• [Dataset records]

/-- What `State.reloadBudgets` keeps. -/
theorem State.reloadBudgets_evolves {A : List Part} {s₀ s : State} (h : Evolves A s₀ s) (f : Nat)
    (hA : covers [.fresh, .reg .SP_REMAIN0, .reg .SP_REMAIN1, .reg .SP_REMAIN2] A = true) :
    Evolves A s₀ (s.reloadBudgets f) := by
  unfold State.reloadBudgets
  with_reducible repeat (first
      | assumption
      | apply State.each_evolves
      | apply State.reloadCrew_evolves
      | (apply covers_trans _ hA; decide +kernel)
      | intro _ | rfl | dsimp only | split)

/-- What `State.releaseCrews` keeps. -/
theorem State.releaseCrews_evolves {A : List Part} {s₀ s : State} (h : Evolves A s₀ s) (hA : covers [.fresh, .reg .SP_CREWSTAT] A = true) :
    Evolves A s₀ (s.releaseCrews) := by
  unfold State.releaseCrews
  with_reducible repeat (first
      | assumption
      | apply State.each_evolves
      | apply State.put_evolves
      | (apply covers_trans _ hA; decide +kernel)
      | intro _ | rfl | dsimp only | split)

/-- What `State.leaveCrew` keeps. -/
theorem State.leaveCrew_evolves {A : List Part} {s₀ s : State} (h : Evolves A s₀ s) (c : Nat) (b : Option Budget) (hA : covers [.drift] A = true) :
    Evolves A s₀ (s.leaveCrew c b) := by
  unfold State.leaveCrew
  with_reducible repeat (first
      | assumption
      | apply State.updPair_evolves
      | (apply covers_trans _ hA; decide +kernel)
      | intro _ | rfl | dsimp only | split)

/-- What `State.setOverrun` keeps. -/
theorem State.setOverrun_evolves {A : List Part} {s₀ s : State} (h : Evolves A s₀ s) (c : Nat)
    (hA : covers ([Part.reg .SP_OVERRUN0, .reg .SP_OVERRUN1] ++ raiseParts) A = true) :
    Evolves A s₀ (s.setOverrun c) := by
  unfold State.setOverrun
  with_reducible repeat (first
      | assumption
      | apply State.orPut_evolves
      | apply State.raise_evolves
      | (apply covers_trans _ hA; first | decide +kernel | (unfold overrunFld; split <;> decide +kernel))
      | intro _ | rfl | dsimp only | split)

/-- What `State.overrunOne` keeps. -/
theorem State.overrunOne_evolves {A : List Part} {s₀ s : State} (h : Evolves A s₀ s) (c : Nat) (b : Budget)
    (hA : covers ([Part.reg .SP_OVERRUN0, .reg .SP_OVERRUN1, .reg .SP_CREWSTAT] ++ raiseParts) A = true) :
    Evolves A s₀ (s.overrunOne c b) := by
  unfold State.overrunOne
  with_reducible repeat (first
      | assumption
      | apply State.orPut_evolves
      | apply State.bumpSat_evolves
      | apply State.setOverrun_evolves
      | apply State.leaveCrew_evolves
      | (apply covers_trans _ hA; decide +kernel)
      | intro _ | rfl | dsimp only | split)

/-- What `State.stopSpent` keeps. -/
theorem State.stopSpent_evolves {A : List Part} {s₀ s : State} (h : Evolves A s₀ s) (n : Nat) (k : Nat)
    (hA : covers ([Part.reg .SP_OVERRUN0, .reg .SP_OVERRUN1, .reg .SP_CREWSTAT] ++ raiseParts) A = true) :
    Evolves A s₀ (s.stopSpent n k) := by
  unfold State.stopSpent
  with_reducible repeat (first
      | assumption
      | apply State.overrunOne_evolves
      | (apply covers_trans _ hA; decide +kernel)
      | intro _ | rfl | dsimp only | split)
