-- ==== Sys2Proof/Laws/MovesStage.lean ====
section
/-! SUPPORT. What each operation of the power stage, the pairs, the Pick engines and the sensing keeps: one lemma per function (`Evolves`). -/

set_option Elab.async false
set_option linter.unusedTactic false
set_option linter.unreachableTactic false
set_option linter.unusedVariables false

namespace Sys2Proof.Machine

/-! ### Machine/Gate -/

/-- What `State.updChan` keeps. -/
theorem State.updChan_evolves {A : List Part} {s₀ s : State} (h : Evolves A s₀ s) (c : Nat) (f : ChanU → ChanU) (hA : covers [.power] A = true) :
    Evolves A s₀ (s.updChan c f) := by
  unfold State.updChan
  with_reducible repeat (first
      | assumption
      | (apply covers_trans _ hA; decide +kernel)
      | intro _ | rfl | dsimp only | split
      | (apply power_evolves; first | assumption | intro _ | rfl | dsimp only | split))

/-- What `State.updOut` keeps. -/
theorem State.updOut_evolves {A : List Part} {s₀ s : State} (h : Evolves A s₀ s) (c : Nat) (hi : Bool) (f : OutU → OutU)
    (hA : covers [.power] A = true) :
    Evolves A s₀ (s.updOut c hi f) := by
  unfold State.updOut
  with_reducible repeat (first
      | assumption
      | apply State.updChan_evolves
      | (apply covers_trans _ hA; decide +kernel)
      | intro _ | rfl | dsimp only | split)

/-- What `State.updGrp` keeps. -/
theorem State.updGrp_evolves {A : List Part} {s₀ s : State} (h : Evolves A s₀ s) (g : Nat) (f : GroupU → GroupU) (hA : covers [.power] A = true) :
    Evolves A s₀ (s.updGrp g f) := by
  unfold State.updGrp
  with_reducible repeat (first
      | assumption
      | (apply covers_trans _ hA; decide +kernel)
      | intro _ | rfl | dsimp only | split
      | (apply power_evolves; first | assumption | intro _ | rfl | dsimp only | split))

/-- What `State.updBlk` keeps. -/
theorem State.updBlk_evolves {A : List Part} {s₀ s : State} (h : Evolves A s₀ s) (b : Nat) (f : BlockU → BlockU) (hA : covers [.power] A = true) :
    Evolves A s₀ (s.updBlk b f) := by
  unfold State.updBlk
  with_reducible repeat (first
      | assumption
      | (apply covers_trans _ hA; decide +kernel)
      | intro _ | rfl | dsimp only | split
      | (apply power_evolves; first | assumption | intro _ | rfl | dsimp only | split))

/-- What `State.rebase` keeps. -/
theorem State.rebase_evolves {A : List Part} {s₀ s : State} (h : Evolves A s₀ s) (hA : covers [.winder] A = true) :
    Evolves A s₀ (s.rebase) := by
  unfold State.rebase
  with_reducible repeat (first
      | assumption
      | (apply covers_trans _ hA; decide +kernel)
      | intro _ | rfl | dsimp only | split
      | (apply winder_evolves; first | assumption | intro _ | rfl | dsimp only | split))

/-- What `State.realigned` keeps. -/
theorem State.realigned_evolves {A : List Part} {s₀ s : State} (h : Evolves A s₀ s) (hA : covers [.winder] A = true) :
    Evolves A s₀ (s.realigned) := by
  unfold State.realigned
  with_reducible repeat (first
      | assumption
      | (apply covers_trans _ hA; decide +kernel)
      | intro _ | rfl | dsimp only | split
      | (apply winder_evolves; first | assumption | intro _ | rfl | dsimp only | split))

/-- What `State.pinEdge` keeps. -/
theorem State.pinEdge_evolves {A : List Part} {s₀ s : State} (h : Evolves A s₀ s) (c : Nat) (hi : Bool) (v : Bool) (hA : covers [.power] A = true) :
    Evolves A s₀ (s.pinEdge c hi v) := by
  unfold State.pinEdge
  with_reducible repeat (first
      | assumption
      | apply State.updOut_evolves
      | (apply covers_trans _ hA; decide +kernel)
      | intro _ | rfl | dsimp only | split)

/-- What `State.setPin` keeps. -/
theorem State.setPin_evolves {A : List Part} {s₀ s : State} (h : Evolves A s₀ s) (c : Nat) (hi : Bool) (v : Bool)
    (hA : covers [.fresh, .timers, .power, .reg .CG_PSTAT] A = true) :
    Evolves A s₀ (s.setPin c hi v) := by
  unfold State.setPin
  with_reducible repeat (first
      | assumption
      | apply State.pinEdge_evolves
      | apply State.arm_evolves
      | apply State.put_evolves
      | apply State.disarm_evolves
      | (apply covers_trans _ hA; decide +kernel)
      | intro _ | rfl | dsimp only | split)

/-- What `State.unwait` keeps. -/
theorem State.unwait_evolves {A : List Part} {s₀ s : State} (h : Evolves A s₀ s) (c : Nat) (hi : Bool) (hA : covers [.timers, .power] A = true) :
    Evolves A s₀ (s.unwait c hi) := by
  unfold State.unwait
  with_reducible repeat (first
      | assumption
      | apply State.disarm_evolves
      | apply State.updOut_evolves
      | (apply covers_trans _ hA; decide +kernel)
      | intro _ | rfl | dsimp only | split)
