/-- What `State.testFailed` keeps. -/
theorem State.testFailed_evolves {A : List Part} {s₀ s : State} (h : Evolves A s₀ s) (n : Nat) (lane : Nat)
    (hA : covers ([Part.fm, .reg .BLK_BLKCTL, .reg .CG_BSTAT, .reg .RG_RSTAT, .reg .DR_DSTAT, .reg .DR_PSTATE, .reg .DR_PFAULT, .reg .DR_PSTAMP,
      .reg .DR_PCOUNT, .reg .FM_FSTAT] ++ raiseParts ++ coastParts ++ gateParts) A = true) :
    Evolves A s₀ (s.testFailed n lane) := by
  unfold State.testFailed
  with_reducible repeat (first
      | assumption
      | apply State.enterFailed_evolves
      | apply State.putFault_evolves
      | (apply covers_trans _ hA; decide +kernel)
      | intro _ | rfl | dsimp only | split)

/-- What `State.leaveStart` keeps. -/
theorem State.leaveStart_evolves {A : List Part} {s₀ s : State} (h : Evolves A s₀ s) (n : Nat) (fail : Option (Fin 1024))
    (hA : covers ([Part.mem, .fm, .supply, .reg .BLK_BLKCTL, .reg .CG_BSTAT, .reg .RG_RSTAT, .reg .DR_DSTAT, .reg .DR_PSTATE, .reg .DR_PFAULT,
      .reg .DR_PSTAMP, .reg .DR_PCOUNT, .reg .FM_FSTAT] ++ raiseParts ++ coastParts ++ gateParts) A = true) :
    Evolves A s₀ (s.leaveStart n fail) := by
  unfold State.leaveStart
  with_reducible repeat (first
      | assumption
      | apply State.loadTcm_evolves
      | apply State.testFailed_evolves
      | apply State.setPst_evolves
      | apply State.updPair_evolves
      | apply State.startDone_evolves
      | apply State.raise_evolves
      | (apply covers_trans _ hA; decide +kernel)
      | intro _ | rfl | dsimp only | split)

/-- What `State.joinResume` keeps. -/
theorem State.joinResume_evolves {A : List Part} {s₀ s : State} (h : Evolves A s₀ s) (n : Nat)
    (hA : covers [.fresh, .drift, .reg .DR_PLOG] A = true) :
    Evolves A s₀ (s.joinResume n) := by
  unfold State.joinResume
  with_reducible repeat (first
      | assumption
      | apply State.coreIrq_evolves
      | apply State.endWait_evolves
      | apply State.updPair_evolves
      | (apply covers_trans _ hA; decide +kernel)
      | intro _ | rfl | dsimp only | split)

/-- What `State.testPassed` keeps. -/
theorem State.testPassed_evolves {A : List Part} {s₀ s : State} (h : Evolves A s₀ s) (n : Nat) (march : Bool)
    (hA : covers ([Part.fm, .reg .DR_DSTAT, .reg .DR_PSTATE, .reg .FM_FSTAT] ++ raiseParts) A = true) :
    Evolves A s₀ (s.testPassed n march) := by
  unfold State.testPassed
  with_reducible repeat (first
      | assumption
      | apply State.updPair_evolves
      | apply State.raise_evolves
      | apply State.setPst_evolves
      | apply State.joinResume_evolves
      | (apply covers_trans _ hA; decide +kernel)
      | intro _ | rfl | dsimp only | split)

/-- What `execComparatorTestComplete` keeps. -/
theorem execComparatorTestComplete_evolves {A : List Part} {s₀ s : State} (h : Evolves A s₀ s) (n : Pair) (fail : Option (Fin 1024)) (march : Bool)
    (hA : covers ([Part.mem, .fm, .supply, .reg .BLK_BLKCTL, .reg .CG_BSTAT, .reg .RG_RSTAT, .reg .DR_DSTAT, .reg .DR_PSTATE, .reg .DR_PFAULT,
      .reg .DR_PSTAMP, .reg .DR_PCOUNT, .reg .FM_FSTAT] ++ raiseParts ++ coastParts ++ gateParts) A = true) :
    ∃ u, execComparatorTestComplete n fail march s = .next u ∧ Evolves A s₀ u := by
  unfold execComparatorTestComplete
  refine ⟨_, rfl, ?_⟩
  with_reducible repeat (first
      | assumption
      | apply State.leaveStart_evolves
      | apply State.raise_evolves
      | apply State.setPst_evolves
      | apply State.updPair_evolves
      | apply State.putFault_evolves
      | apply State.raiseIf_evolves
      | apply State.testFailed_evolves
      | apply State.testPassed_evolves
      | apply State.detect_evolves
      | apply State.coreIrq_evolves
      | (apply covers_trans _ hA; decide +kernel)
      | intro _ | rfl | dsimp only | split)

/-- What `State.handOver` keeps. -/
theorem State.handOver_evolves {A : List Part} {s₀ s : State} (h : Evolves A s₀ s) (n : Nat) (k : Nat)
    (hA : covers ([Part.mem, .plan, .fm, .reg .BLK_BLKCTL, .reg .SP_PAIRSUP, .reg .SP_CREWCTL, .reg .DR_DSTAT, .reg .DR_PSTATE, .reg .FM_FSTAT,
      .reg .EX_MBCTL] ++ raiseParts ++ gateParts) A = true) :
    Evolves A s₀ (s.handOver n k) := by
  unfold State.handOver
  with_reducible repeat (first
      | assumption
      | apply State.checkpointed_evolves
      | apply State.copyWork_evolves
      | apply State.moveWork_evolves
      | apply State.setPst_evolves
      | apply State.updPair_evolves
      | (apply covers_trans _ hA; decide +kernel)
      | intro _ | rfl | dsimp only | split)

/-- What `execTestWindowOpen` keeps. -/
theorem execTestWindowOpen_evolves {A : List Part} {s₀ s : State} (h : Evolves A s₀ s) (n : Pair)
    (hA : covers ([Part.mem, .plan, .fm, .reg .BLK_BLKCTL, .reg .SP_PAIRSUP, .reg .SP_CREWCTL, .reg .DR_DSTAT, .reg .DR_PSTATE, .reg .FM_FSTAT,
      .reg .EX_MBCTL] ++ raiseParts ++ gateParts) A = true) :
    ∃ u, execTestWindowOpen n s = .next u ∧ Evolves A s₀ u := by
  unfold execTestWindowOpen
  refine ⟨_, rfl, ?_⟩
  with_reducible repeat (first
      | assumption
      | apply State.setPst_evolves
      | apply State.updPair_evolves
      | apply State.handOver_evolves
      | apply State.checkpointed_evolves
      | (apply covers_trans _ hA; decide +kernel)
      | intro _ | rfl | dsimp only | split)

• [Prompt] Find each line in the data above with the word "drift", then copy it.

• [Your response]
theorem State.leaveCrew_evolves {A : List Part} {s₀ s : State} (h : Evolves A s₀ s) (c : Nat) (b : Option Budget) (hA : covers [.drift] A = true) :
    (hA : covers [.fresh, .drift, .reg .DR_PLOG] A = true) :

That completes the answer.